__INPUT MATERIAL__
-- ==== Sys2Proof/Tests/Slice0.lean ====
section
/-! SUPPORT. Tests of the model against the words and vectors of spec/95_test_vectors.md, whose names stand in the docstrings,
and the witnesses that the hypotheses of the statements can be met. -/

namespace Sys2Proof.Tests.Slice0

open Sys2Proof Sys2Proof.Machine

/-! ## Well-formedness -/

/-- A word with a row is no unrecognized word (R84). -/
theorem test_wellFormed_refuses_recognized_word : (Decoded.unrecognized 0x00000000#32).wellFormed = false := by decide

/-- The words of V-UN1 to V-UN9. -/
def unassignedWords : List Word :=
  [0x0000000C#32, 0x0000000E#32, 0x0000000F#32, 0x10000000#32, 0x1000000D#32, 0x1000000E#32, 0x1000000F#32,
    0x1000006F#32, 0x10007FDF#32]

theorem test_wellFormed_accepts_unassigned_words :
    unassignedWords.all (fun w => (Decoded.unrecognized w).wellFormed) = true := by decide

theorem test_unassigned_words_decode :
    unassignedWords.all (fun w => decode w = .unrecognized w) = true := by decide

/-- One instruction for each arm of the check of R87, with an unused field that is not 0. -/
theorem test_unusedFieldsZero_refuses :
    ∀ i ∈ ([.nop ⟨.gp, 0, .gp, 1⟩, .nop ⟨.gp, 0, .sp, 0⟩, .nop ⟨.gp, 1, .gp, 0⟩, .nop ⟨.sp, 0, .gp, 0⟩,
      .cpr ⟨.sp, 1, .fp, 0⟩, .cpr ⟨.sp, 0, .fp, 1⟩, .lwr ⟨.sp, 1, .fp, 0⟩, .swr ⟨.sp, 0, .fp, 1⟩,
      .ari ⟨.sp, 1, 0⟩, .sri ⟨.sp, 1, 0⟩, .mul ⟨.sp, 0, 1⟩, .div ⟨.sp, 0, 1⟩, .cfhi ⟨.sp, 0, 1⟩, .cflo ⟨.sp, 0, 1⟩,
      .jmp ⟨.sp, 0, 1⟩, .csi ⟨.sp, 0, 1⟩, .jrel ⟨.sp, 0, 0⟩, .jrel ⟨.gp, 0, 1⟩, .rtn ⟨1⟩, .exit ⟨.sp, 0⟩,
      .stra ⟨.sp, 0⟩, .stra ⟨.gp, 1⟩, .notr ⟨.sp, 0⟩, .notr ⟨.gp, 1⟩] : List Instr),
    i.unusedFieldsZero = false := by decide

/-! ## Decoding: the words of the vectors, and the fields R71 gives them -/

theorem test_decode_computational :
    decode 0x0FFFFFF0#32 = .insn (.nop ⟨.ra, 0x1FF, .ra, 0x1FF⟩) ∧
    decode 0x01FF2001#32 = .insn (.add ⟨.gp, 0x1FF, .sp, 0⟩) ∧
    decode 0x02002012#32 = .insn (.sub ⟨.sp, 0, .sp, 1⟩) ∧
    decode 0x03FF2003#32 = .insn (.cpw ⟨.sp, 0x1FF, .sp, 0⟩) ∧
    decode 0x06002004#32 = .insn (.cpr ⟨.r3, 0, .sp, 0⟩) ∧
    decode 0x02002015#32 = .insn (.and ⟨.sp, 0, .sp, 1⟩) ∧
    decode 0x02002016#32 = .insn (.bor ⟨.sp, 0, .sp, 1⟩) ∧
    decode 0x02002017#32 = .insn (.nor ⟨.sp, 0, .sp, 1⟩) ∧
    decode 0x02002018#32 = .insn (.xor ⟨.sp, 0, .sp, 1⟩) ∧
    decode 0x0E003FF9#32 = .insn (.lwr ⟨.ra, 0, .sp, 0x1FF⟩) ∧
    decode 0x03FE600A#32 = .insn (.swr ⟨.sp, 0x1FE, .r3, 0⟩) ∧
    decode 0x02005FDB#32 = .insn (.sca ⟨.sp, 0, .fp, 0x1FD⟩) ∧
    decode 0x0200201D#32 = .insn (.neg ⟨.sp, 0, .sp, 1⟩) := by decide

theorem test_decode_otherComputational :
    decode 0x12008001#32 = .insn (.lit ⟨.sp, 0, 0x800⟩) ∧
    decode 0x1200FFF2#32 = .insn (.ari ⟨.sp, 0, 0xFFF⟩) ∧
    decode 0x16008003#32 = .insn (.sri ⟨.r3, 0, 0x800⟩) ∧
    decode 0x12010004#32 = .insn (.mul ⟨.sp, 1, 0⟩) ∧
    decode 0x10400005#32 = .insn (.div ⟨.gp, 64, 0⟩) ∧
    decode 0x13FF0006#32 = .insn (.cfhi ⟨.sp, 0x1FF, 0⟩) ∧
    decode 0x12000007#32 = .insn (.cflo ⟨.sp, 0, 0⟩) ∧
    decode 0x1201FFF8#32 = .insn (.sll ⟨.sp, 1, 0xFFF⟩) ∧
    decode 0x120101F9#32 = .insn (.srl ⟨.sp, 1, 31⟩) ∧
    decode 0x1200000A#32 = .insn (.jmp ⟨.sp, 0, 0⟩) ∧
    decode 0x1E00000B#32 = .insn (.csi ⟨.ra, 0, 0⟩) ∧
    decode 0x11FE000C#32 = .insn (.jrel ⟨.gp, 0x1FE, 0⟩) := by decide

theorem test_decode_immediate :
    decode 0x22008000#32 = .insn (.addi ⟨.sp, 0, 0x8000⟩) ∧
    decode 0x320000FF#32 = .insn (.andi ⟨.sp, 0, 0xFF⟩) ∧
    decode 0x42008000#32 = .insn (.bori ⟨.sp, 0, 0x8000⟩) ∧
    decode 0x5200FFFF#32 = .insn (.nori ⟨.sp, 0, 0xFFFF⟩) ∧
    decode 0x6200FFFF#32 = .insn (.xori ⟨.sp, 0, 0xFFFF⟩) ∧
    decode 0x72010003#32 = .insn (.beq ⟨.sp, 1, 3⟩) ∧
    decode 0x82000005#32 = .insn (.bgez ⟨.sp, 0, 5⟩) ∧
    decode 0x9040FFFD#32 = .insn (.bgtz ⟨.gp, 64, 0xFFFD⟩) ∧
    decode 0xA2000005#32 = .insn (.blez ⟨.sp, 0, 5⟩) ∧
    decode 0xB2000005#32 = .insn (.bltz ⟨.sp, 0, 5⟩) ∧
    decode 0xC201FFFC#32 = .insn (.bne ⟨.sp, 1, 0xFFFC⟩) := by decide

theorem test_decode_jump :
    decode 0xDFFFFFFF#32 = .insn (.jmpa ⟨0x0FFFFFFF⟩) ∧
    decode 0xE0000008#32 = .insn (.call ⟨8⟩) ∧
    decode 0xFFFFFFFF#32 = .insn (.rtn ⟨0x0FFFFFFF⟩) := by decide

theorem test_decode_systemCall :
    decode 0x11FF001F#32 = .insn (.exit ⟨.gp, 0x1FF⟩) ∧
    decode 0x1040002F#32 = .insn (.pstr ⟨.gp, 64⟩) ∧
    decode 0x1041003F#32 = .insn (.pint ⟨.gp, 65⟩) ∧
    decode 0x1200004F#32 = .insn (.pch ⟨.sp, 0⟩) ∧
    decode 0x11FF005F#32 = .insn (.rch ⟨.gp, 0x1FF⟩) ∧
    decode 0x10007FEF#32 = .insn (.stra ⟨.gp, 0⟩) ∧
    decode 0x1FFF7FFF#32 = .insn (.notr ⟨.ra, 0x1FF⟩) ∧
    decode 0x1FFFFFFF#32 = .unrecognized 0x1FFFFFFF#32 := by decide

/-! ## One step from the vector state -/

/-- Memory with the listed cells. -/
def cells (l : List WordCell) : Memory := l.foldl (fun m c => Memory.write m c.1 c.2) []

/-- The vector state of spec/95_test_vectors.md with the instruction word `iw` at address `a`. -/
def vector (a iw : Word) (l : List WordCell) : State where
  regs := { gp := 0, sp := 4096, fp := 4096, r3 := 0, r4 := 0, r5 := 0, r6 := 0, ra := 0 }
  pc := a
  hi := 0
  lo := 0
  mem := cells ((a.toNat, iw) :: l)
  tracing := false
  run := .running
  cfg := { textStart := 0, textLength := a + 1, dataStart := 1024, dataLength := 0, stackBottom := 4096 }
  strLayout := .packedLe
  input := []
  requests := []
  trace := []

/-- What a look at the state after one step shows, if the step has a next state. -/
def seen {α : Type} (s : State) (look : State → α) : Option α :=
  match step s with
  | .next t => some (look t)
  | .fault _ => none
  | .refused _ => none

/-- A look at one cell and the `pc`. -/
def cellPc (a : Nat) (t : State) : Word × Word := (Memory.read t.mem a, t.pc)

/-- A look at one register and the `pc`. -/
def regPc (r : Reg) (t : State) : Word × Word := (t.reg r, t.pc)

/-- A look at `HI` and `LO`. -/
def hiLo (t : State) : Word × Word := (t.hi, t.lo)

/-- V-NOP2. -/
theorem test_nop_ignores_unused_fields :
    step (vector 0 0x0FFFFFF0#32 []) = .next { vector 0 0x0FFFFFF0#32 [] with pc := 1 } := by rfl

/-- V-ADD1. -/
theorem test_add_wraps :
    seen (vector 0 0x02002011#32 [(4096, 0x7FFFFFFF#32), (4097, 1#32)]) (cellPc 4096) = some (0x80000000#32, 1#32) := by
  decide

/-- V-ADD3: nothing is written. -/
theorem test_add_target_fault :
    step (vector 0 0x01FF2001#32 []) =
      .next { vector 0 0x01FF2001#32 [] with run := .faulted (.addressOutOfRange 0xFFFFFFFF#32) 0 } := by rfl

/-- V-SUB1. -/
theorem test_sub_order :
    seen (vector 0 0x02002012#32 [(4096, 0x80000000#32), (4097, 1#32)]) (cellPc 4096) = some (0x7FFFFFFF#32, 1#32) := by
  decide

/-- V-CPW1. -/
theorem test_cpw_direction :
    seen (vector 0 0x03FF2003#32 [(4096, 42#32)]) (cellPc 4095) = some (42#32, 1#32) := by decide

/-- V-CPR2: register 0 is writable. -/
theorem test_cpr_register_zero : seen (vector 0 0x00002004#32 []) (regPc .gp) = some (4096#32, 1#32) := by decide

/-- V-AND1. -/
theorem test_and :
    seen (vector 0 0x02002015#32 [(4096, 0x0000FF0F#32), (4097, 0x00F0F0FF#32)]) (cellPc 4096)
      = some (0x0000F00F#32, 1#32) := by decide

/-- V-BOR1. -/
theorem test_bor :
    seen (vector 0 0x02002016#32 [(4096, 0x0000FF0F#32), (4097, 0x00F0F0FF#32)]) (cellPc 4096)
      = some (0x00F0FFFF#32, 1#32) := by decide

/-- V-NOR1. -/
theorem test_nor :
    seen (vector 0 0x02002017#32 [(4096, 0x0000FF0F#32), (4097, 0x00F0F0FF#32)]) (cellPc 4096)
      = some (0xFF0F0000#32, 1#32) := by decide

/-- V-XOR1. -/
theorem test_xor :
    seen (vector 0 0x02002018#32 [(4096, 0x0000FF0F#32), (4097, 0x00F0F0FF#32)]) (cellPc 4096)
      = some (0x00F00FF0#32, 1#32) := by decide

/-- V-LWR2: the address is from the old register. -/
theorem test_lwr_target_is_base : seen (vector 0 0x02002009#32 [(4096, 77#32)]) (regPc .sp) = some (77#32, 1#32) := by
  decide

/-- V-LWR3: a faulting load leaves the register alone. -/
theorem test_lwr_fault :
    seen { vector 0 0x06002FF9#32 [] with regs := { (vector 0 0 []).regs with sp := 32767 } }
      (fun t => (t.run, t.reg .r3, t.pc)) = some (.faulted (.addressOutOfRange 33022#32) 0#32, 0#32, 0#32) := by decide

/-- V-SWR1. -/
theorem test_swr :
    seen { vector 0 0x03FE600A#32 [] with regs := { (vector 0 0 []).regs with r3 := 99 } } (cellPc 4094)
      = some (99#32, 1#32) := by decide

/-- V-SCA1. -/
theorem test_sca : seen (vector 0 0x02005FDB#32 []) (cellPc 4096) = some (4093#32, 1#32) := by decide

/-- V-SCA2: the value stored is no access. -/
theorem test_sca_unchecked : seen (vector 0 0x02001FFB#32 []) (cellPc 4096) = some (0xFFFFFFFF#32, 1#32) := by decide

/-- V-NEG1. -/
theorem test_neg : seen (vector 0 0x0200201D#32 [(4097, 5#32)]) (cellPc 4096) = some (0xFFFFFFFB#32, 1#32) := by decide

/-- V-NEG2. -/
theorem test_neg_least :
    seen (vector 0 0x0200201D#32 [(4097, 0x80000000#32)]) (cellPc 4096) = some (0x80000000#32, 1#32) := by decide

/-- V-LIT2. -/
theorem test_lit_sign_extends : seen (vector 0 0x12008001#32 []) (cellPc 4096) = some (0xFFFFF800#32, 1#32) := by decide

/-- V-ARI1. -/
theorem test_ari : seen (vector 0 0x1200FFF2#32 []) (regPc .sp) = some (4095#32, 1#32) := by decide

/-- V-SRI2. -/
theorem test_sri_negative : seen (vector 0 0x16008003#32 []) (regPc .r3) = some (2048#32, 1#32) := by decide

/-- V-MUL1. -/
theorem test_mul_split :
    seen (vector 0 0x12010004#32 [(4096, 0xFFFFFFFF#32), (4097, 2#32)]) hiLo = some (1#32, 0xFFFFFFFE#32) := by decide

/-- V-MUL2. -/
theorem test_mul_largest :
    seen (vector 0 0x12010004#32 [(4096, 0xFFFFFFFF#32), (4097, 0xFFFFFFFF#32)]) hiLo
      = some (0xFFFFFFFE#32, 1#32) := by decide

/-- V-DIV3. -/
theorem test_div_unsigned :
    seen (vector 0 0x12010005#32 [(4096, 0x80000000#32), (4097, 0xFFFFFFFF#32)]) hiLo = some (0x80000000#32, 0#32) := by
  decide

/-- V-DIV6. -/
theorem test_div_by_zero :
    seen { vector 0 0x12010005#32 [(4096, 7#32)] with hi := 9, lo := 8 } (fun t => (t.run, t.hi, t.lo, t.pc))
      = some (.faulted .divideByZero 0#32, 9#32, 8#32, 0#32) := by decide

/-- V-CFHI1. -/
theorem test_cfhi : seen { vector 0 0x13FF0006#32 [] with hi := 1 } (cellPc 4095) = some (1#32, 1#32) := by decide

/-- V-CFLO1. -/
theorem test_cflo :
    seen { vector 0 0x12000007#32 [] with lo := 0xFFFFFFFE#32 } (cellPc 4096) = some (0xFFFFFFFE#32, 1#32) := by decide

/-- V-SLL3. -/
theorem test_sll_31 :
    seen (vector 0 0x120101F8#32 [(4096, 0x80000001#32)]) (cellPc 4097) = some (0x80000000#32, 1#32) := by decide

/-- V-SLL5: an amount over 31 gives 0. -/
theorem test_sll_4095 :
    seen (vector 0 0x1201FFF8#32 [(4096, 0x80000001#32), (4097, 5#32)]) (cellPc 4097) = some (0#32, 1#32) := by decide

/-- V-SRL3: zero fill. -/
theorem test_srl_31 :
    seen (vector 0 0x120101F9#32 [(4096, 0x80000001#32)]) (cellPc 4097) = some (1#32, 1#32) := by decide

/-- V-SRL4. -/
theorem test_srl_32 :
    seen (vector 0 0x12010209#32 [(4096, 0x80000001#32), (4097, 5#32)]) (cellPc 4097) = some (0#32, 1#32) := by decide

/-- V-JMP1. -/
theorem test_jmp : seen (vector 0 0x1200000A#32 [(4096, 12#32)]) (regPc .ra) = some (0#32, 12#32) := by decide

/-- V-CSI1. -/
theorem test_csi : seen (vector 3 0x1200000B#32 [(4096, 12#32)]) (regPc .ra) = some (4#32, 12#32) := by decide

/-- V-CSI2: the address is from the old `RA`. -/
theorem test_csi_through_ra :
    seen { vector 3 0x1E00000B#32 [(4096, 0#32)] with regs := { (vector 0 0 []).regs with ra := 4096 } } (regPc .ra)
      = some (4#32, 0#32) := by decide

/-- V-JREL1. -/
theorem test_jrel_back : seen (vector 10 0x11FE000C#32 []) State.pc = some 9#32 := by decide

/-- V-JREL4, first step. -/
theorem test_jrel_wraps : seen (vector 0 0x11FE000C#32 []) State.pc = some 0xFFFFFFFF#32 := by decide

/-- V-ADDI2. -/
theorem test_addi_sign_extends : seen (vector 0 0x22008000#32 []) (cellPc 4096) = some (0xFFFF8000#32, 1#32) := by decide

/-- V-ANDI2. -/
theorem test_andi_zero_extends :
    seen (vector 0 0x3200FFFF#32 [(4096, 0xDEADBEEF#32)]) (cellPc 4096) = some (0x0000BEEF#32, 1#32) := by decide

/-- V-BORI1. -/
theorem test_bori_zero_extends :
    seen (vector 0 0x42008000#32 [(4096, 1#32)]) (cellPc 4096) = some (0x00008001#32, 1#32) := by decide

/-- V-NORI2. -/
theorem test_nori :
    seen (vector 0 0x5200FFFF#32 [(4096, 0xDEADBEEF#32)]) (cellPc 4096) = some (0x21520000#32, 1#32) := by decide

/-- V-XORI1. -/
theorem test_xori :
    seen (vector 0 0x6200FFFF#32 [(4096, 0x12345678#32)]) (cellPc 4096) = some (0x1234A987#32, 1#32) := by decide

/-- V-BEQ1. -/
theorem test_beq_taken :
    seen (vector 5 0x72010003#32 [(4096, 9#32), (4097, 9#32)]) State.pc = some 9#32 := by decide

/-- V-BEQ2. -/
theorem test_beq_not_taken :
    seen (vector 5 0x72010003#32 [(4096, 9#32), (4097, 8#32)]) State.pc = some 6#32 := by decide

/-- V-BNE1. -/
theorem test_bne_taken : seen (vector 7 0xC201FFFC#32 [(4096, 1#32)]) State.pc = some 4#32 := by decide

/-- V-BNE2. -/
theorem test_bne_not_taken : seen (vector 5 0xC2000007#32 []) State.pc = some 6#32 := by decide

/-- The column of a compare-with-zero branch in table V-BR. -/
def zeroBranchColumn (iw : Word) : List (Option Word) :=
  [0x00000000#32, 0x00000001#32, 0x7FFFFFFF#32, 0x80000000#32, 0xFFFFFFFF#32].map
    fun v => seen (vector 10 iw [(4096, v)]) State.pc

theorem test_bgez_column :
    zeroBranchColumn 0x82000005#32 = [some 16#32, some 16#32, some 16#32, some 11#32, some 11#32] := by decide

theorem test_bgtz_column :
    zeroBranchColumn 0x92000005#32 = [some 11#32, some 16#32, some 16#32, some 11#32, some 11#32] := by decide

theorem test_blez_column :
    zeroBranchColumn 0xA2000005#32 = [some 16#32, some 11#32, some 11#32, some 16#32, some 16#32] := by decide

theorem test_bltz_column :
    zeroBranchColumn 0xB2000005#32 = [some 11#32, some 11#32, some 11#32, some 16#32, some 16#32] := by decide

/-- V-JMPA2, first step. -/
theorem test_jmpa : seen (vector 0 0xDFFFFFFF#32 []) State.pc = some 0x0FFFFFFF#32 := by decide

/-- V-CALL1. -/
theorem test_call : seen (vector 2 0xE0000008#32 []) (regPc .ra) = some (3#32, 8#32) := by decide

/-- V-RTN1. -/
theorem test_rtn :
    seen { vector 0 0xF0000000#32 [] with regs := { (vector 0 0 []).regs with ra := 3 } } (regPc .ra)
      = some (3#32, 3#32) := by decide

/-- A look at `run`, the requests and the `pc`. -/
def runRequestsPc (t : State) : RunState × List EnvRequest × Word := (t.run, t.requests, t.pc)

/-- V-EXIT5. -/
theorem test_exit_least :
    seen (vector 0 0x1100001F#32 []) runRequestsPc = some (.halted 0xFFFFFF00#32, [.exit (-256)], 1#32) := by decide

/-- V-EXIT4. -/
theorem test_exit_largest :
    seen (vector 0 0x10FF001F#32 []) runRequestsPc = some (.halted 255#32, [.exit 255], 1#32) := by decide

/-- V-PSTR2: two words. -/
theorem test_pstr_packed :
    seen (vector 0 0x1201002F#32 [(4097, 0x6C6C6548#32), (4098, 0x0000006F#32)]) runRequestsPc
      = some (.running, [.outStr [0x48#8, 0x65#8, 0x6C#8, 0x6C#8, 0x6F#8]], 1#32) := by decide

__WHAT THE EXERCISE ASKS__
From the records above, repeat exactly the lines from the one with "decode 0x02002016#32 = .insn" through the one with "decode 0x1200FFF2#32 = .insn", both included.

__FINISHED EXERCISE__
    decode 0x02002016#32 = .insn (.bor ⟨.sp, 0, .sp, 1⟩) ∧
    decode 0x02002017#32 = .insn (.nor ⟨.sp, 0, .sp, 1⟩) ∧
    decode 0x02002018#32 = .insn (.xor ⟨.sp, 0, .sp, 1⟩) ∧
    decode 0x0E003FF9#32 = .insn (.lwr ⟨.ra, 0, .sp, 0x1FF⟩) ∧
    decode 0x03FE600A#32 = .insn (.swr ⟨.sp, 0x1FE, .r3, 0⟩) ∧
    decode 0x02005FDB#32 = .insn (.sca ⟨.sp, 0, .fp, 0x1FD⟩) ∧
    decode 0x0200201D#32 = .insn (.neg ⟨.sp, 0, .sp, 1⟩) := by decide

theorem test_decode_otherComputational :
    decode 0x12008001#32 = .insn (.lit ⟨.sp, 0, 0x800⟩) ∧
    decode 0x1200FFF2#32 = .insn (.ari ⟨.sp, 0, 0xFFF⟩) ∧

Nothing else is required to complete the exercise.